On the other hand, maybe it would be possible to bury it under many tons of moon rock, which may shield it and keep it cold. Does anybody know what temperature the moon's subsurface is?
dom
It's been done. I just skimmed TFA briefly, but did see an explicit reference to Bios-3, a (Soviet) Russian closed-loop habitat at a research center in Krasnoyarsk (Siberia). Unlike the later Biosphere 2 (the greenhouse-like one in Arizona you're probably thinking of) this was much smaller, indoors (lighting for the plants was artificial -- and the whole thing had an external water cooling system to remove excess heat) and focussed mainly on recycling air and water. They did grow some of their own food (algae and wheat, yum), but also had regular food inputs from outside. Partly this last was due to Russian regulations governing experiments involving humans, by law they were required to be supplied with a regular ration of meat.

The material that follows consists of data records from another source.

/-- Duplicates of a firing pin, of its placed time and on its target, collapse into it (R84): of a LOOP_TRIGGER its tiles. -/
def markDups (n : Nat) (d : Placed) (s : State) : State :=
  let a := d.pin.action
  updTb n (fun t => { t with dispatched := t.dispatched.map (fun x =>
    if x.placed != d.placed || x.pin.action != a then x
    else if a = 7 then { x with pin := { x.pin with arg := x.pin.arg - (x.pin.arg &&& d.pin.arg) } }
    else if (a = 8 || a = 11 || a = 12) && x.pin.target == d.pin.target then { x with dup := true }
    else x) }) s

/-- The next dispatched pin of timebase n fires, where its action is this one: time passes to its placed time, and it leaves the dispatched
ones, with its stamp and its event. The answer holds the pin where it takes effect (R72, R76, R83 to R85, R89). A boundary that comes before
its placed time is passed first (CYCLE_BOUNDARY). -/
def fire (n action : Nat) (s0 : State) : Option Placed × State :=
  match nextPlaced s0 n with
  | none => (none, s0)
  | some d =>
    let dt := d.placed / 4 - s0.now
    if d.pin.action != action || !s0.clocked || !s0.tbOn n || (decide (0 < dt) && decide (toBoundary s0 n ≤ dt)) then (none, s0)
    else
      let s := passTime dt s0
      let s1 := updTb n (fun t => { t with dispatched := t.dispatched.erase d }) s
      if !pinDueIn d.pin (dueCount s n d) then (none, s1)
      else if !mayFire s n d then (none, s1.bump (PHS_TB_BLIND_SUP_CNT n))
      else
        let r := resolveStrings n d s1
        let s2 := stampPin n d (if d.late then s.cycle n else dueCount s n d) (markDups n d r.2)
        (if d.dup then none else some r.1, s2)

/-! ### Camera windows (R86 to R91) -/

/-- Put a waiting write of a window into effect (R87, R89). -/
def cwApply1 (w reg v : Nat) (s : State) : State :=
  match reg with
  | 0 =>
    let en := bit v 0 && s.fld (PHS_TB_SRC_TYPE (bits v 1 2)) != 5
    let same := bits v 1 2 == s.fld (PHS_CW_CTL_TB w) && bits v 8 3 == bits (s.rdN (PHS_CW_CTL w)) 8 3
    (if same then s else s.setCw w { s.cw w with openFrac := none }).wrN (PHS_CW_CTL w) (pack [(0, 1, b2n en), (1, 2, bits v 1 2), (4, 4, bits v 4 4), (8, 1, bits v 8 1), (9, 2, bits v 9 2)] +
      s.fld (PHS_CW_CTL_PEND w) * 2 ^ 11)
  | 1 => s.wrN (PHS_CW_START w) (v % 2 ^ 32)
  | 2 => s.wrN (PHS_CW_LEN w) (v % 2 ^ 32)
  | _ => s.wrN (PHS_CW_GUARD w) (v % 2 ^ 20)

/-- Pins of the active bank that lie within the widened instances of a window and must be blind (R89). -/
def blindPinsIn (s : State) (n w : Nat) : Nat :=
  if !s.flag (PHS_TB_STAT_ACTIVE n) || !s.flag (PHS_CW_CTL_EN w) then 0
  else
    let sp := cwSpans s w
    let b := s.fld (PHS_TB_STAT_ACTIVE_BANK n)
    ((List.range (min 65536 (bankCount s n b))).filter (fun i =>
      let p := readPin s n b i
      (bit p.flags 3 || p.action == 9) && sp.1.any (fun a => decide ((p.frac + 2 ^ 32 - a) % 2 ^ 32 < sp.2)))).length

/-- Every waiting write of a window takes effect (R89). -/
def cwEffect (w : Nat) (s : State) : State :=
  let c := s.cw w
  if c.pend.isEmpty then s
  else
    let n0 := s.fld (PHS_CW_CTL_TB w)
    let s1 := (c.pend.foldl (fun t p => cwApply1 w p.1 p.2 t) (s.setCw w { c with pend := [] })).setFld (PHS_CW_CTL_PEND w) 0
    let n1 := s1.fld (PHS_CW_CTL_TB w)
    let s2 := recomputeGaps n1 (recomputeGaps n0 s1)
    let k := blindPinsIn s2 n1 w
    if k = 0 then s2 else phsEvent n1 10 svWARNING (k % 2 ^ 16 + w * 2 ^ 56) s2

/-- Put aside a write of a window's register `reg` (0 CTL, 1 START, 2 LEN, 3 GUARD), or take it at once where its timebase is OFF (R89). -/
def cwWrite (w reg v : Nat) (s : State) : State :=
  let c := s.cw w
  let s1 := s.setCw w { c with pend := c.pend.filter (fun p => p.1 != reg) ++ [(reg, v)], pendFrom := if c.pend.isEmpty then (s.tb (s.fld (PHS_CW_CTL_TB w))).wraps else c.pendFrom }
  if s.tbOn (s.fld (PHS_CW_CTL_TB w)) then s1.setFld (PHS_CW_CTL_PEND w) 1 else cwEffect w s1

/-- CW_WRITE (R89). -/
def execCwWrite (w : Fin 4) (reg : Fin 4) (v : BitVec 32) (s : State) : Out :=
  if !s.clocked then .next s else
  .next (cwWrite w reg v.toNat s)

/-- CW_CHANGE_EFFECT (R89): at a boundary of the bound timebase. -/
def execCwChangeEffect (w : Fin 4) (s : State) : Out :=
  if !s.mainOn then .next s else
  let n := s.fld (PHS_CW_CTL_TB w)
  .next (if boundaryAfter s n (s.cw w).pendFrom || !s.tbOn n then cwEffect w s else s)

/-- The windows that measure a shutter input (R91). -/
def shutWindows (s : State) (k : Nat) : List Nat :=
  [0, 1, 2, 3].filter (fun w => s.flag (PHS_CW_CTL_SHUT_EN w) && s.fld (PHS_CW_CTL_SHUT_SEL w) == k && s.bankUp 1 && s.tbOn (s.fld (PHS_CW_CTL_TB w)))

/-- SHUTTER_OPEN_EDGE at input k (R91). -/
def execShutterOpenEdge (k : Fin 4) (dt : Nat) (s : State) : Out :=
  if !s.mainOn then .next s else
  let s1 := passTime dt s
  .next ((shutWindows s1 k).foldl (fun t w =>
    if (t.cw w).openFrac.isSome then t else t.setCw w { t.cw w with openFrac := some (t.frac (t.fld (PHS_CW_CTL_TB w))) }) s1)

/-- The instance to which an open edge belongs: its index and whether the edge lies in its widened span (R91). Where it lies in the spans of
several instances that overlap, it belongs to the first of them (DESIGN CHOICE, log entry 112). -/
def cwInstance (spans : List Nat) (len o : Nat) : Nat × Bool :=
  let ix := List.range spans.length
  let off := fun k : Nat => (o + 2 ^ 32 - spans[k]?.getD 0) % 2 ^ 32
  match ix.find? (fun k => decide (off k < len) || decide (2 ^ 32 ≤ len)) with
  | some k => (k, true)
  | none => (ix.foldl (fun b k => if (spans[k]?.getD 0 + 2 ^ 32 - o) % 2 ^ 32 < (spans[b]?.getD 0 + 2 ^ 32 - o) % 2 ^ 32 then k else b) 0, false)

Anyway, the experiments were successful within the design parameters. (I had a chance to visit the facility a few months after Krasnoyarsk was opened to westerners, I still have a sample of the wheat grown within it.)
Biosphere 2 was more ambitious, aiming for 100% closed and no artificial lighting for the plants, for a two-year duration. They didn't make it, due to some surprises in the atmospheric chemistry (and things like interaction with the still-setting concrete), and the thing was way more than would be set up on the Moon anytime soon anyway. Bios-3 was much closer to a Lunar habitat prototype, and proved to be workable. (Yes, there'd still be some supply issues -- it will be a long time before anywhere off-Earth is totally self-sufficient, you need huge buffers and/or very good monitoring to make up for random events in the ecosystem. (Being biological, there are always random events.)
-- Alastair
Remember, cellular mitosis doesn't work well in freefall.

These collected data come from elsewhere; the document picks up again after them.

/-! ### The stream moves on (R112, R139, R153, R154) -/

/-- One thing that happens in the stream of port p before a position: a word of the load, a RESET or CMD word, or the end of a load; none where
nothing does. A word that falls due as a load is to begin comes after the load's first word. -/
def streamStep (p lim : Nat) (s : State) : Option State :=
  match openFrom s p with
  | none => none
  | some o =>
    let due := (s.port p).due.head?.map (fun w => (w, duePos s p o w.dueAt))
    match (s.port p).cur, due with
    | some l, some (w, d) =>
      let n := loadPos s p o l
      if loadTotal s p l ≤ l.sent then some (freeLink p s)
      else if d < n || (d == n && l.sent != 0) then (if d < lim then some (enterDue p d w s) else none)
      else if n < lim then some (sendNext p n l s) else none
    | some l, none =>
      let n := loadPos s p o l
      if loadTotal s p l ≤ l.sent then some (freeLink p s) else if n < lim then some (sendNext p n l s) else none
    | none, some (w, d) => if d < lim then some (enterDue p d w s) else none
    | none, none => none

/-- As much of the stream as falls due before a position, in at most `n` steps. -/
def streamRun (p lim : Nat) : Nat → State → State
  | 0, s => s
  | n + 1, s =>
    match streamStep p lim s with
    | some t => streamRun p lim n t
    | none => s

/-- Every word of port p's stream enters whose row begins before `t` quanta. -/
def advance (p t : Nat) (s : State) : State :=
  let lim := 10 * rowCyc s p t
  streamRun p lim (lim + 1 - (s.port p).nextPos + (s.port p).due.length + 2 * (s.port p).queue.length) s

/-! ### Beam lines (R129 to R133) -/

/-- Entry j of a port's linearisation table (R136). -/
def linEntry (s : State) (p j : Nat) : Nat := bits (s.rdN (SEQ_P_LIN p (j / 2))) (16 * (j % 2)) 16

/-- Lanes in use (R135). -/
def beamLanes (s : State) (p : Nat) : Nat := clampN (s.fld (SEQ_P_BEAM_CTL_LANES p)) 1 10

/-- Quanta from one sample to the next (R135). -/
def sampleQ (s : State) (p : Nat) : Nat := 16 / 2 ^ s.fld (SEQ_P_BEAM_CTL_RATE p)

/-- Does a beam port draw: is it enabled, with a running SCANNER timebase (R128, R129)? -/
def beamDraws (s : State) (p : Nat) : Bool :=
  let n := s.fld (SEQ_P_CTL_TB p)
  s.flag (SEQ_P_CTL_EN p) && s.flag (SEQ_P_CTL_MODE p) && s.fld (PHS_TB_SRC_TYPE n) == 5 && s.tbOn n

/-- The fraction of timebase n, 56 bits, at a past time in quanta: by the stretch of time in which it lies (R132). -/
def fracAt (s : State) (n q : Nat) : Nat :=
  let b := ((((s.tb n).trail.getD []).filter (fun e => decide (4 * e.1 ≤ q))).getLast?).getD (s.now, (s.tb n).acc, s.incEff n)
  (b.2.1 + (q - 4 * b.1) * b.2.2 / 4) % 2 ^ 56

/-- Column c of a line (R130, R132): 0 at or beyond COLS, none where its word has not arrived (R133). -/
def beamCol (s : State) (p : Nat) (b : BeamLine) (c : Nat) : Option Word :=
  if s.fld (SEQ_P_BEAM_GEOM_COLS p) ≤ c then some 0#64
  else ([(s.port p).line0, (s.port p).line1].find? (fun x => decide (x.line = b.set.map (fun k => (k, b.line))))).bind (fun x =>
    if c < x.got then some (kget (fun _ => 0#64) x.words c) else none)

/-- How far a fraction of 32 bits lies into the half cycle that a sweep of a direction covers (R131). -/
def sweepPos (rev : Bool) (f : Nat) : Nat := if rev then (f + 2 ^ 32 - 2 ^ 30) % 2 ^ 32 else (f + 2 ^ 30) % 2 ^ 32

/-- A sample at a fraction (R132): none where a word that it needs is missing. -/
def beamValue (s : State) (p : Nat) (b : BeamLine) (f : Nat) : Option Word :=
  let j := sweepPos b.rev f * 4096 / 2 ^ 32
  let e := linEntry s p (if b.rev then 2047 - j else j)
  if e = 0xFFFF || b.set.isNone then some 0#64
  else if s.flag (SEQ_P_BEAM_CTL_INTERP p) then
    match beamCol s p b (e / 16), beamCol s p b (e / 16 + 1) with
    | some x, some y =>
      some (BitVec.ofNat 64 (pack ([0, 1, 2, 3].map (fun c => (16 * c, 16, (bits x.toNat (16 * c) 16 * (16 - e % 16) + bits y.toNat (16 * c) 16 * (e % 16) + 8) / 16)))))
    | _, _ => none
  else beamCol s p b ((e + 8) / 16)

/-- A timebase keeps the stretches of time that pass while a line of a port bound to it is drawn. -/
def retrail (n : Nat) (s : State) : State :=
  let drawn := [0, 1, 2, 3].any (fun k => (s.port k).beam.isSome && s.fld (SEQ_P_CTL_TB k) == n)
  updTb n (fun t => { t with trail := if drawn then some (t.trail.getD []) else none }) s

/-- No line is being drawn at port p any more. -/
def endLine (p : Nat) (s : State) : State :=
  retrail (s.fld (SEQ_P_CTL_TB p)) (((updPort p (fun x => { x with beam := none }) s).setFld (SEQ_P_BEAM_LINE_ACTIVE p) 0).setFld (SEQ_P_BEAM_LINE_DIR p) 0)

/-- One sample of port p's line enters (R129, R132, R133). -/
def drawSample (p f : Nat) (b : BeamLine) (s : State) : State :=
  let v := beamValue s p b f
  let u := v.getD (s.rd (SEQ_P_LAST_WORD p))
  let s1 := if v.isNone then underrun p 0 (!b.under) s else s.wr (SEQ_P_LAST_WORD p) u
  updPort p (fun x => { x with samples := x.samples ++ [(b.n, b.n % beamLanes s p, u)], beam := some { b with next := b.next + sampleQ s p, n := b.n + 1, under := b.under || v.isNone } }) s1

/-- The samples of port p that enter before `t` quanta, at most `k` of them; the line ends where the phase leaves its half cycle. -/
def drawRun (p t : Nat) : Nat → State → State
  | 0, s => s
  | k + 1, s =>
    match (s.port p).beam with
    | none => s
    | some b =>
      if !beamDraws s p then endLine p s
      else if t ≤ b.next then s
      else
        let f := fracAt s (s.fld (SEQ_P_CTL_TB p)) b.next / 2 ^ 24
        if 2 ^ 31 ≤ sweepPos b.rev f then endLine p s else drawRun p t k (drawSample p f b s)

/-- Port p is brought up to the present: the words of its stream and the samples of its line that have fallen due (R112, R132). -/
def settlePort (p : Nat) (s : State) : State :=
  let t := 4 * s.now
  let s1 := advance p t s
  match (s1.port p).beam with
  | some b => drawRun p t ((t - b.next) / 2 + 2) s1
  | none => s1

/-- Every port is brought up to the present. -/
def settlePorts (s : State) : State := [0, 1, 2, 3].foldl (fun t p => settlePort p t) s

/-- A port's line ends where it does not draw any more (R129). -/
def beamCheck (p : Nat) (s : State) : State := if (s.port p).beam.isSome && !beamDraws s p then endLine p s else s

/-! ### Pins at a port -/

/-- A pin of timebase n finds its target bound to another timebase (R74, R95). -/
def bindMiss (n : Nat) (s : State) : State := s.bump (PHS_TB_BIND_MISS_CNT n)

/-- Do the arrays of a port stay parked from a latch on (R159)? -/
def parkHolds (x : Port) : Bool :=
  match x.parkDue with
  | some (park, _) => park
  | none => x.parkHold

/-- Is an array tripped, and not let go by a latch (R163)? -/
def arrTripped (s : State) (p a : Nat) : Bool := bit (s.fld (SEQ_F_STAT_TRIP p)) a && !bit (s.port p).tripDue a

/-- What stops a BLOCK_LOAD or MIRROR_RESET pin before it reaches the port (R74, R95, R128, R159, R163, R169, R173, R174): the counter
that advances, or none where nothing does. -/
def portGate (s : State) (n p a : Nat) : Option (Option Nat) :=
  if s.fld (SEQ_P_CTL_TB p) != n || (s.fld (PHS_TB_SRC_TYPE n) == 5 && !s.flag (SEQ_P_CTL_MODE p)) then some (some (PHS_TB_BIND_MISS_CNT n))
  else if s.flag (SEQ_F_CTL_CLONE_EN p) then some (some (SEQ_F_CLONE_IGN_CNT p))
  else if !s.flag (SEQ_P_CTL_EN p) || s.flag (SEQ_P_CTL_MODE p) then some none
  else if !s.flag (SEQ_F_STAT_ACTIVE p) then some (some (SEQ_F_LINK_DROP_CNT p))
  else if parkHolds (s.port p) then some (some (SEQ_F_PARK_DROP_CNT p))
  else if arrTripped s p a then some (some (SEQ_F_TRIP_DROP_CNT p))
  else none

/-- Apply a gate. -/
def gated (g : Option (Option Nat)) (s : State) (go : State → State) : State :=
  match g with
  | some (some r) => s.bump r
  | some none => s
  | none => go s

/-- The load that a BLOCK_LOAD pin opens (R105, R107, R144). -/
def loadOf (s : State) (p a mask plane : Nat) : Option Load :=
  let base : Load := { arr := a, mask := mask, plane := plane, set := none, fill := none }
  if pArrays s p ≤ a then none
  else if plane = 0xC0 then some { base with fill := some false }
  else if plane = 0xC1 then some { base with fill := some true }
  else if 64 ≤ plane || pComps s p ≤ bits plane 4 2 then none
  else if s.flag (SEQ_P_SET_STAT_SHOWING p) then some { base with set := some (s.fld (SEQ_P_SET_STAT_SHOWN p)) }
  else some { base with fill := some false }

/-- A load is dropped (R105, R115). -/
def dropLoad (p a plane : Nat) (full : Bool) (s : State) : State :=
  seqFrameEvent p 6 svERROR (plane + a * 256 + b2n full * 1024) (s.bump (SEQ_P_LOAD_DROP_CNT p))

/-- A BLOCK_LOAD pin placed at `placed` quanta reaches its port: its first word is ready 6 ns later, and enters at the next row boundary where
the link is free (R115, R142, R153). -/
def blockLoad (p a mask plane placed : Nat) (s0 : State) : State :=
  let s := advance p placed s0
  match loadOf s p a mask plane with
  | none => dropLoad p a plane false s
  | some l0 =>
    let l := { l0 with ready := placed + 24 }
    if mask = 0 then s
    else match (s.port p).cur with
      | none => updPort p (fun x => { x with cur := some { l with next := loadStart s p l.ready } }) s
      | some _ =>
        if (s.port p).queue.length < 4 then updPort p (fun x => { x with queue := x.queue ++ [{ l with queued := true }] }) s
        else dropLoad p a plane true s

/-- The notice of a firing pin has been served (R111). -/
def forgetNotice (n : Nat) (d : Placed) (s : State) : State :=
  updPort (d.pin.target % 4) (fun x => { x with notices := match x.notices.findIdx? (fun m => m.tb == n && m.bank == d.bank && m.index == d.index) with
    | some i => x.notices.eraseIdx i
    | none => x.notices }) s

/-- The notice of the BLOCK_LOAD pin that has just left the dispatched ones, whether or not it took effect. -/
def forgetFired (n : Nat) (s s1 : State) : State :=
  match nextPlaced s n with
  | some d => if d.pin.action = 1 && !d.posted && !(s1.tb n).dispatched.contains d then forgetNotice n d s1 else s1
  | none => s1

/-- BLOCK_LOAD (R142): the next pin of timebase n fires. -/
def execBlockLoad (n : Fin 4) (s : State) : Out :=
  .next (match fire n 1 s with
    | (none, s1) => forgetFired n s s1
    | (some d, s1) =>
      let p := d.pin.target % 4
      let a := bits d.pin.target 2 2
      let s2 := forgetFired n s s1
      gated (portGate s2 n p a) s2 (blockLoad p a (bits d.pin.arg 0 16) (bits d.pin.arg 16 8) d.placed))

/-- Time passes until the row of a position has begun, and what falls due until then enters. -/
def passToPos (p pos : Nat) (s : State) : State :=
  let s1 := passTime (rowTime s p (pos / 10) / 4 + 1 - s.now) s
  advance p (4 * s1.now) s1

/-- LOAD_QUEUED_START (R115): time passes until the load that waited begins; the link has become free. -/
def execLoadQueuedStart (p : Fin 4) (s0 : State) : Out :=
  if !s0.clocked then .next s0 else
  let s := advance p (4 * s0.now) s0
  match (s.port p).cur, openFrom s p with
  | some l, some o => .next (if l.queued && l.sent = 0 then passToPos p (loadPos s p o l) s else s)
  | _, _ => .next s

/-- The position after the last word of a load, with the RESET and CMD words that fall due during it (R152, R154). -/
def loadEnd (s : State) (p o : Nat) (l : Load) : Nat :=
  let n := loadPos s p o l
  (s.port p).due.foldl (fun e w => if decide (n ≤ duePos s p o w.dueAt) && decide (duePos s p o w.dueAt < e) then e + 1 else e) (n + loadTotal s p l - l.sent)

/-- LOAD_STREAM_DONE (R619): time passes until the last word of the load in progress has entered, and the link is free. -/
def execLoadStreamDone (p : Fin 4) (s0 : State) : Out :=
  if !s0.clocked then .next s0 else
  let s := advance p (4 * s0.now) s0
  match (s.port p).cur, openFrom s p with
  | some l, some o => .next (passToPos p (loadEnd s p o l - 1) s)
  | _, _ => .next s

/-- A reset of an array of a port, as a pin placed at `placed` quanta asks for it: its word falls due 6 ns later (R73, R154). -/
def mirrorReset (p a kind mask placed : Nat) (s : State) : State := putDue p (.reset a kind mask placed (placed + 24) false) s

/-- MIRROR_RESET (R154, R156): the next pin of timebase n fires. -/
def execMirrorReset (n : Fin 4) (s : State) : Out :=
  .next (match fire n 2 s with
    | (none, s1) => s1
    | (some d, s1) =>
      let p := d.pin.target % 4
      let a := bits d.pin.target 2 2
      let kind := bits d.pin.arg 16 4
      gated (portGate s1 n p a) s1 (fun t =>
        if 4 ≤ kind then t.bump (SEQ_P_LOAD_DROP_CNT p) else mirrorReset p a kind (bits d.pin.arg 0 16) d.placed t))

/-! ### Plane sets (R106 to R109) -/

/-- A set is retired (R106, R108, R369). -/
def retireSet (p k : Nat) (skipped : Bool) (s : State) : State :=
  let s1 := s.setFld ⟨SEQ_P_SET_READY p, k, 1⟩ 0
  let s2 := updPort p (fun x => { x with ready := x.ready.filter (fun r => r.1 != k) }) s1
  dropHolder (.set p k) (seqEvent p 3 svINFO (k + 4 * b2n skipped) s2)

/-- Mark set k ready (R106, R107, R373). -/
def markReady (p k : Nat) (s : State) : State :=
  if bit (s.rdN (SEQ_P_SET_READY p)) k || s.flag (SEQ_F_CTL_CLONE_EN p) then s
  else match takeLocked (.set p k) (s.rdN (SEQ_P_SET_BASE p k)) (setBytes s p) false s with
    | .ok s1 => updPort p (fun x => { x with ready := x.ready ++ [(k, 4 * s1.now)] }) (s1.setFld ⟨SEQ_P_SET_READY p, k, 1⟩ 1)
    | .error va => refRefused blkSEQ p va (dropHolder (.set p k) s)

Debatable. Skimming through the hits turned up by a google of "mitosis+microgravity", the experimental results are all over the place, with some of the biggest effects seen in experiments where there was little control against other effects (cosmic rays, high G and vibration effects from launch (sounding rocket experiments), etc. There also seem to be result differences between simple lifeforms (eg yeast), plants, and animals.
If mitosis really screwed up in freefall, astronauts spending more than a couple of months on a space station would start to die horrible deaths due to non-replacement of their blood cells.